Tupy
- Full name: Esporte Clube Tupy
- Nickname(s): Índio Guerreiro Índio Canela Verde
- Founded: October 16, 1938 (86 years ago)
- Ground: Estádio Toca do Índio, Vila Velha, Espírito Santo state, Brazil
- Capacity: 2,000
- President: Rogério Pedrini
- League: Campeonato Capixaba Série B
- 2014: Campeonato Capixaba Série B, 6th
| Home colors | Away colors |

= Esporte Clube Tupy =

Esporte Clube Tupy, commonly known as Tupy, is a Brazilian football club based in Vila Velha, Espírito Santo state.

==History==
The club was founded on October 16, 1938, becoming professional in 1988. They won the Campeonato Capixaba Second Level in 2001.

In 2003, Túlio Maravilha was signed to play the Copa Espirito Santo, scoring 3 goals.

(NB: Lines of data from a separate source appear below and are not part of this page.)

-- ==== Sys2Proof/Word.lean ====
section
/-! DEFINITION. The word types of the block: bytes, 16-bit words, the instruction fields and register numbers (10_state.md R20, R25; 30_encoding.md R82). -/

namespace Sys2Proof

/-- A memory byte or a general register (R20, R60). -/
abbrev Byte := BitVec 8

/-- A 16-bit value: an instruction word, `pc`, `I`, a stack slot (R25, R30, R32, R80). -/
abbrev Word := BitVec 16

/-- The 12-bit immediate address `nnn` (R82). -/
abbrev Addr12 := BitVec 12

/-- A 4-bit field that is no register number (R82). -/
abbrev Nibble := BitVec 4

/-- A general register's number, 0x0 to 0xF (R20). -/
abbrev RegIdx := Fin 16

/-- The flag register's number (R22, `FLAG_REG`). -/
abbrev vf : RegIdx := 15

end Sys2Proof
end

Temporary bleachers had to be installed on Gil Bernardes stadium to accommodate the increased number of fans who wanted to see him playing.

==Achievements==
- Campeonato Capixaba Série B:
  - Winners (1): 2001

==Stadium==
Esporte Clube Tupy play their home games at Estádio Gil Bernardes da Silveira, nicknamed Estádio Toca do Índio. The stadium has a maximum capacity of 2,000 people.